- Born: November 17, 1938 (age 87) California, U.S.
- Education: University of California
- Known for: electrochemistry
- Scientific career
- Fields: electrochemistry, physical chemistry
- Workplaces: University of California
- Website: www.cchem.berkeley.edu/jsngrp/

= John Newman (scientist) =

John Scott Newman (born November 17, 1938) is an American retired academic.

== Biography ==
A professor and renowned battery and electrochemical engineer researcher, he worked at the University of California in the Department of Chemical Engineering. The Newman Research Group was established with the goal of identifying "efficient and economical methods for electrochemical energy conversion and storage, development of mathematical models to predict the behavior of electrochemical systems and to identify important process parameters, and experimental verification of the completeness and accuracy of the models".

Newman also worked for the Electrochemical Technologies Group at Lawrence Berkeley National Laboratory where he was a Faculty Senior Scientist. While at LBNL he served as director of several Department of Energy’s energy storage programs, including the Batteries for Advanced Transportation Technologies Program.

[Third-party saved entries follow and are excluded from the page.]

-- ==== Sys2Proof/Machine/Route.lean ====
section
/-! DEFINITION. Where a line lives: side and slice hashes (R222, R223), serving side (R210), Headgate set and tag (R65), Feistel
index (R104, R105), region attributes (R47 to R54, R507) and placement (R52). -/

namespace Sys2Proof.Machine

/-- Role of a port: 0 Off, 1 HOST, 2 MEM, 3 IO (Table 14-11). -/
def roleOf (m : Mach) (p : Nat) : Nat := fget m (ptBase p) R.PT_ROLE_ROLE

/-- Side-local line address pool[47:7] of a pool line (R13). -/
def lineL (pln : Nat) : Nat := pln / 2

/-- Plot number of a pool line (R12). -/
def plotOf (pln : Nat) : Nat := pln / 32768

/-- The home half of a line by its keyed hash: 0 for Side A, 1 for Side B (R13, R222). -/
def halfOf (m : Mach) (pln : Nat) : Nat := (pln % 2 + b2n (parity 41 (lineL pln &&& m.comp.ks))) % 2

/-- The pool line that has side-local address `l` and home half `half`. -/
def plnOf (m : Mach) (half l : Nat) : Nat := 2 * l + (half + b2n (parity 41 (l &&& m.comp.ks))) % 2

/-- Slice number within a side (R223). -/
def sliceIn (m : Mach) (l : Nat) : Nat :=
  forN 5 (fun i s => s + 2 ^ i * ((bitsOf l i 1 + b2n (parity 21 (bitsOf l 5 21 &&& (m.comp.kr.getD i 0)))) % 2)) 0

/-- Does side `sd` home pool lines (AON_OPMODE.SIDE_UP)? -/
def sideUp (m : Mach) (sd : Nat) : Bool := bitOf (fget m aonBase R.AON_OPMODE_SIDE_UP) sd

/-- Do both sides home pool lines? -/
def bothUp (m : Mach) : Bool := fget m aonBase R.AON_OPMODE_SIDE_UP == 3

/-- The operating mode (R18): 0 Starting, 1 Normal, 2 Single-side, 3 Spillway, 4 Recovery. -/
def opMode (m : Mach) : Nat := fget m aonBase R.AON_OPMODE_MODE

/-- The side that serves a line: its home half while that side is up and, in a reintegration, its slice pair has been handed
back; otherwise the survivor (R210, R218). -/
def servingSide (m : Mach) (pln : Nat) : Nat :=
  let half := halfOf m pln
  if sideUp m half then half
  else match m.twin.returning with
    | some r => if r = half && sliceIn m (lineL pln) < m.twin.handed then half else 1 - half
    | none => 1 - half

/-- Global number of the slice that orders a line's requests (R63). -/
def homeSlice (m : Mach) (pln : Nat) : Nat := servingSide m pln * 32 + sliceIn m (lineL pln)

/-- Is the line of the half that the survivor took over (R210)? -/
def taken (m : Mach) (pln : Nat) : Bool := servingSide m pln != halfOf m pln

/-- Are the writes and directory changes of a line twinned and mirrored on the other side: while both sides serve, and once the
replication of a reintegration has ended (R192, R218)? -/
def twinned (m : Mach) (pln : Nat) : Bool := (bothUp m || m.twin.replicated) && !taken m pln

/-- Headgate set of L (R65). -/
def hgSet (l : Nat) : Nat := l % 1024 + 1024 * (l / 1024 % 3)

/-- Headgate tag of L (R65). -/
def hgTag (l : Nat) : Nat := l / 1024

/-- The L of set `s` and tag `t`. -/
def hgLineOf (s t : Nat) : Nat := t * 1024 + s % 1024

/-- Key of way `w` of set `s` of slice `h`. -/
def hgKey (h s w : Nat) : Nat := (h * 3072 + s) * 16 + w

/-- Directory set of L (R143). -/
def dirSet (l : Nat) : Nat := l % 2 ^ 26

/-- Key of way `w` of directory set `set` of half `half`. -/
def dirKey (half set w : Nat) : Nat := (half * 2 ^ 26 + set) * 8 + w

/-- The S-box of R104. -/
def sbox (n : Nat) : Nat := [6, 11, 3, 14, 9, 0, 13, 5, 12, 1, 7, 10, 4, 15, 2, 8].getD n 0

/-- R104's mix of 20 bits. -/
def mix (u : Nat) : Nat :=
  rotl20by4 (forN 5 (fun i s => s + sbox (bitsOf u (4 * i) 4) * 2 ^ (4 * i)) 0)

/-- R104's widening of 20 bits to 21. -/
def halfA (t : Nat) : Nat := b2n (parity 20 t) * 2 ^ 20 + t

/-- R104's fold of 21 bits to 20. -/
def fold20 (a k : Nat) : Nat := (a % 2 ^ 20) ^^^ k ^^^ (if bitOf a 20 then 0xFFFFF else 0)

/-- The permutation of R104 under round keys `ks`: the 41-bit result. -/
def permute (ks : List Nat) (l : Nat) : Nat :=
  let a0 := bitsOf l 20 21
  let b0 := bitsOf l 0 20
  let a1 := a0 ^^^ halfA (mix (b0 ^^^ ks.getD 0 0))
  let b1 := b0 ^^^ mix (fold20 a1 (ks.getD 1 0))
  let a2 := a1 ^^^ halfA (mix (b1 ^^^ ks.getD 2 0))
  let b2 := b1 ^^^ mix (fold20 a2 (ks.getD 3 0))
  a2 * 2 ^ 20 + b2

/-- The inverse of `permute`: the four steps in reverse order (R104). -/
def unpermute (ks : List Nat) (y : Nat) : Nat :=
  let a2 := bitsOf y 20 21
  let b2 := bitsOf y 0 20
  let b1 := b2 ^^^ mix (fold20 a2 (ks.getD 3 0))
  let a1 := a2 ^^^ halfA (mix (b1 ^^^ ks.getD 2 0))
  let b0 := b1 ^^^ mix (fold20 a1 (ks.getD 1 0))
  let a0 := a1 ^^^ halfA (mix (b0 ^^^ ks.getD 0 0))
  a0 * 2 ^ 20 + b0

/-- Is plot `p` inside a valid region entry? -/
def Region.covers (r : Region) (p : Nat) : Bool :=
  bitOf r.w0 59 && bitsOf r.w0 0 27 ≤ p && p ≤ bitsOf r.w0 0 27 + bitsOf r.w0 32 27

/-- The attributes of an entry. -/
def Region.attr (r : Region) : Attr :=
  { ports := bitsOf r.w1 0 32, wpol := bitsOf r.w1 32 2, hga := bitOf r.w1 34, rsa := bitOf r.w1 35, pf := bitOf r.w1 36
    priv := bitOf r.w1 37, owner := bitsOf r.w1 38 5, pclass := bitsOf r.w1 43 2, mir := bitOf r.w1 45, covered := true }

/-- The region entry that covers a plot, with its number. -/
def regionOf (m : Mach) (plot : Nat) : Option (Nat × Region) := m.comp.regions.find? fun r => r.2.covers plot

/-- The attributes of a line: its region's, or those of R507 for an uncovered line. -/
def attrOf (m : Mach) (pln : Nat) : Attr :=
  match regionOf m (plotOf pln) with
  | some r => r.2.attr
  | none => { ports := 0, wpol := 2, hga := false, rsa := false, pf := false, priv := false, owner := 0, pclass := 0
              mir := false, covered := false }

/-- The attributes under which a request runs: those in force when it was decoded (R60). -/
def attrFor (m : Mach) (q : Req) : Attr := q.attr.getD (attrOf m q.pln)

/-- A request as the home receives it once decoded (R60). -/
def Req.decoded (q : Req) (m : Mach) : Req := { q with attr := some (attrOf m q.pln) }

/-- Placement entry of a plot in side `sd`'s copy (R52). -/
def plcGet (m : Mach) (sd plot : Nat) : Nat := sget 0 m.comp.plc (sd * 2 ^ 27 + plot)

/-- Fields of a placement entry (Table 3-10). -/
def plcV (e : Nat) : Bool := bitOf e 28
def plcM2 (e : Nat) : Bool := bitOf e 29
def plcMig (e : Nat) : Bool := bitOf e 58
def plcLoc1 (e : Nat) : Nat × Nat := (bitsOf e 23 5, bitsOf e 0 23)
def plcLoc2 (e : Nat) : Nat × Nat := (bitsOf e 53 5, bitsOf e 30 23)

/-- State of a MEM port: 0 Up, 1 Waiting, 2 Lost (Table 3-11). -/
def memState (m : Mach) (p : Nat) : Nat := fget m (ptBase p) R.PT_MEMCTL_STATE

/-- The locations to which a sled write of a plot goes: a Lost port's location is left out while the other remains (R55). -/
def writeLocs (m : Mach) (e : Nat) : List (Nat × Nat) :=
  if plcM2 e then
    if memState m (plcLoc1 e).1 == 2 then [plcLoc2 e]
    else if memState m (plcLoc2 e).1 == 2 then [plcLoc1 e] else [plcLoc1 e, plcLoc2 e]
  else [plcLoc1 e]

/-- Byte address of a line in a sled plot (R14). -/
def sledAddr (splot pln : Nat) : Nat := splot * 0x200000 + (pln % 32768) * 64

/-- The slot keys of a side's epoch. -/
def slotKeys (m : Mach) (sd ep : Nat) : List Nat := sget [] m.rsv.keys (sd * 2 + ep)

/-- Is a rekey of the side running (R227)? -/
def rekeying (m : Mach) (sd : Nat) : Bool := fget m (lvlBase sd) R.LVL_STATUS_STATE == 2

/-- Current epoch of a side. -/
def epochOf (m : Mach) (sd : Nat) : Nat := fget m (lvlBase sd) R.LVL_STATUS_EPOCH

/-- Frame, pseudo-channel, local stack and channel of an index (Table 5-6, R225). -/
def idxFrame (i : Nat) : Nat := bitsOf i 12 19
def idxPc (i : Nat) : Nat := bitsOf i 5 5
def idxStack (i : Nat) : Nat := bitsOf i 10 2
def idxBank (i : Nat) : Nat := bitsOf i 12 4
def idxChan (i : Nat) : Nat := bitsOf i 5 7

/-- Controller of index `i` on side `sd`. -/
def ctlOf (sd i : Nat) : Nat := sd * 4 + idxStack i

/-- Key of a frame of a pseudo-channel of a controller. -/
def frameKey (k pc frame : Nat) : Nat := (k * 32 + pc) * 2 ^ 19 + frame

/-- Controller state (Table 5-13). -/
def rsvState (m : Mach) (k : Nat) : Nat := fget m (rsvBase k) R.RSV_STATUS_STATE

/-- Is bank `b` of pseudo-channel `pc` barred (R132)? -/
def bankBarred (m : Mach) (k pc b : Nat) : Bool :=
  bitOf (fget m (rsvBase k + 8 * (pc / 4)) R.RSV_BANKBAR_BARS) (16 * (pc % 4) + b)

/-- What a controller keeps beside its registers. -/
def ctlGet (m : Mach) (k : Nat) : Ctl := sget ⟨true, true, 0, 0, 0, 0, 0, none⟩ m.rsv.ctls k

/-- Writes it. -/
def ctlSet (m : Mach) (k : Nat) (c : Ctl) : Mach :=
  { m with rsv := { m.rsv with ctls := sset ⟨true, true, 0, 0, 0, 0, 0, none⟩ m.rsv.ctls k c } }

/-- Is the frame being moved by the running retirement of its controller (R131, R132)? -/
def moving (m : Mach) (k pc frame : Nat) : Bool :=
  match (ctlGet m k).move with
  | none => false
  | some v => v.pc == pc && (if v.op == 3 then frame % 16 == v.frame % 16 else v.frame == frame)

/-- R121: may the slot be used? Not while the Reservoir is Draining or Off (Table 12-6). -/
def usable (m : Mach) (sd i : Nat) : Bool :=
  let k := ctlOf sd i
  let st := rsvState m k
  let rs := fget m (rgeBase (4 * sd)) R.RGE_CSTAT_RS
  (rs == 0 || rs == 3) && (st == 2 || (st == 1 && idxFrame i < fget m (rsvBase k) R.RSV_STATUS_SWEEP_PTR)) &&
  !bankBarred m k (idxPc i) (idxBank i) && !moving m k (idxPc i) (idxFrame i) &&
  sget 1 m.rsv.remap (frameKey k (idxPc i) (idxFrame i)) != 0

/-- A UCC error about the sled data of a pool line, named by its primary MEM port, with poison delivered or written (R54, R59,
Table 15-4 row 14). -/
def noteUcc (m : Mach) (pln : Nat) : Mach :=
  err m { errOf 1 0x13 0x03 (plcLoc1 (plcGet m 0 (plotOf pln))).1 with poisoned := true, addr := pln * 64, action := 14 }

/-- Slot held at index `i` of side `sd`. -/
def slotAt (m : Mach) (sd i : Nat) : Option Slot := mget m.rsv.slots (sd * 2 ^ 31 + i)

/-- Writes or invalidates a slot. -/
def setSlot (m : Mach) (sd i : Nat) (s : Option Slot) : Mach :=
  { m with rsv := { m.rsv with slots := mset m.rsv.slots (sd * 2 ^ 31 + i) s } }

/-- Index and tag of L under the keys of an epoch (R104). -/
def slotIdx (m : Mach) (sd ep l : Nat) : Nat × Nat :=
  let y := permute (slotKeys m sd ep) l
  (y % 2 ^ 31, y / 2 ^ 31)

/-- L of the line that slot `i` of side `sd` holds (R104, R233: with the keys of the occupant's epoch). -/
def slotLine (m : Mach) (sd i : Nat) (s : Slot) : Nat := unpermute (slotKeys m sd s.epoch) (s.tag * 2 ^ 31 + i)

/-- The slot that holds L under epoch `ep`, usable or not: the tag and the epoch agree (R106). -/
def slotHolds (m : Mach) (sd ep l : Nat) : Option (Nat × Slot) :=
  let (i, t) := slotIdx m sd ep l
  match slotAt m sd i with
  | some s => if s.tag == t && s.epoch == ep then some (i, s) else none
  | none => none

/-- The usable slot that holds L under epoch `ep` (R106, R121). -/
def slotHits (m : Mach) (sd ep l : Nat) : Option (Nat × Slot) := (slotHolds m sd ep l).filter fun x => usable m sd x.1

/-- Position of the rekey sweep on a channel of a side: slots finished there, which is frames times 32 plus slots. -/
def rekeyPos (m : Mach) (sd ch : Nat) : Nat := sget 0 m.rsv.rekPos (sd * 128 + ch)

/-- Is L swept: does its old frame lie below the rekey pointer (R228)? -/
def swept (m : Mach) (sd l : Nat) : Bool := idxFrame (slotIdx m sd (epochOf m sd) l).1 < fget m (lvlBase sd) R.LVL_STATUS_PTR

/-- Has the rekey sweep passed the old slot of L on its channel (R229, R230)? -/
def rekeyPassed (m : Mach) (sd l : Nat) : Bool :=
  let io := (slotIdx m sd (epochOf m sd) l).1
  idxFrame io * 32 + io % 32 < rekeyPos m sd (idxChan io)

/-- The slot that holds L, by the lookup of R106 or, while a rekey runs, the probes of R229. -/
def findSlot (m : Mach) (sd l : Nat) : Option (Nat × Slot) :=
  let e := epochOf m sd
  if rekeying m sd then
    if swept m sd l then slotHits m sd (1 - e) l
    else (slotHits m sd e l).or (slotHits m sd (1 - e) l)
  else slotHits m sd e l

/-- The slot that holds L, usable or not. -/
def slotAny (m : Mach) (sd l : Nat) : Option (Nat × Slot) :=
  (slotHolds m sd (epochOf m sd) l).or (if rekeying m sd then slotHolds m sd (1 - epochOf m sd) l else none)

/-- Indices that a lookup of L reads: one slot, or under a rekey the new slot of a swept line and both slots of any other; where the sweep has
passed the old slot the controller answers moved and the new one is probed again (R106, R229). A slot that is unusable is not read (R121). -/
def slotProbes (m : Mach) (sd l : Nat) : List Nat :=
  let e := epochOf m sd
  let io := (slotIdx m sd e l).1
  let i := (slotIdx m sd (1 - e) l).1
  let all := if !rekeying m sd then [io] else if swept m sd l then [i] else if rekeyPassed m sd l then [io, i, i] else [io, i]
  all.filter (usable m sd)

/-- Where an install of L goes: index, tag and epoch (R230). -/
def installAt (m : Mach) (sd l : Nat) : Nat × Nat × Nat :=
  let e := epochOf m sd
  let (io, t) := slotIdx m sd e l
  if rekeying m sd && rekeyPassed m sd l then
    let (i, t') := slotIdx m sd (1 - e) l
    (i, t', 1 - e)
  else (io, t, e)

end Sys2Proof.Machine
end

He was elected a member of the National Academy of Engineering in 1999 for contributions to applied electrochemistry and for their reduction to practice through advances in electrochemical engineering. He was an Onsager Professor at the Norwegian University of Science and Technology in 2002. Newman is regarded by many as "the father of electrochemical engineering." The Newman Method is a "numerical technique...developed for solving coupled electrochemical reaction–diffusion equations".

Professor Newman has authored more than 339 scientific publications, with more the 47000 citations, and an h-index of 95. He is the author of Electrochemical Systems with Karen E. Thomas-Alyea which is "used throughout the world as a monograph and graduate text in electrochemical engineering."

In 2010 he received the Edward Goodrich Acheson Award of the Electrochemical Society, his tenth award from the society.

Newman has graduated thirty masters and forty-three Ph.D. students and seventeen have gone on to become faculty members as of 2008. The faculty include Thomas W. Chapman (Ph.D., 1967), Kemal Nisancioglu (Ph.D. 1973), Nader Vahdat (MS, 1972), Peter Willem Appel (Ph.D. 1976), Ralph Edward White (PhD, 1977), Peter S. Fedkiw (Ph.D., 1978), James Arthur Trainham, III (Ph.D., 1979), Richard Pollard (Ph.D., 1979), Mark Edward Orazem (Ph.D., 1983), Michael John Matlosz (Ph.D., 1985), Alan C. West (Ph.D., 1989), Thomas F. Fuller (Ph.D., 1992), Bavanethan Pillay (Ph.D., 1996), Jeremy Patrick Meyers (Ph.D., 1998), Heather Darya Yaros (Ph.D., 2002), Dean Richard Wheeler (Ph.D., 2002), Charles Monroe (Ph.D., 2004), Paul Albertus (Ph.D., 2009), and Maureen H. Tang (Ph.D., 2012).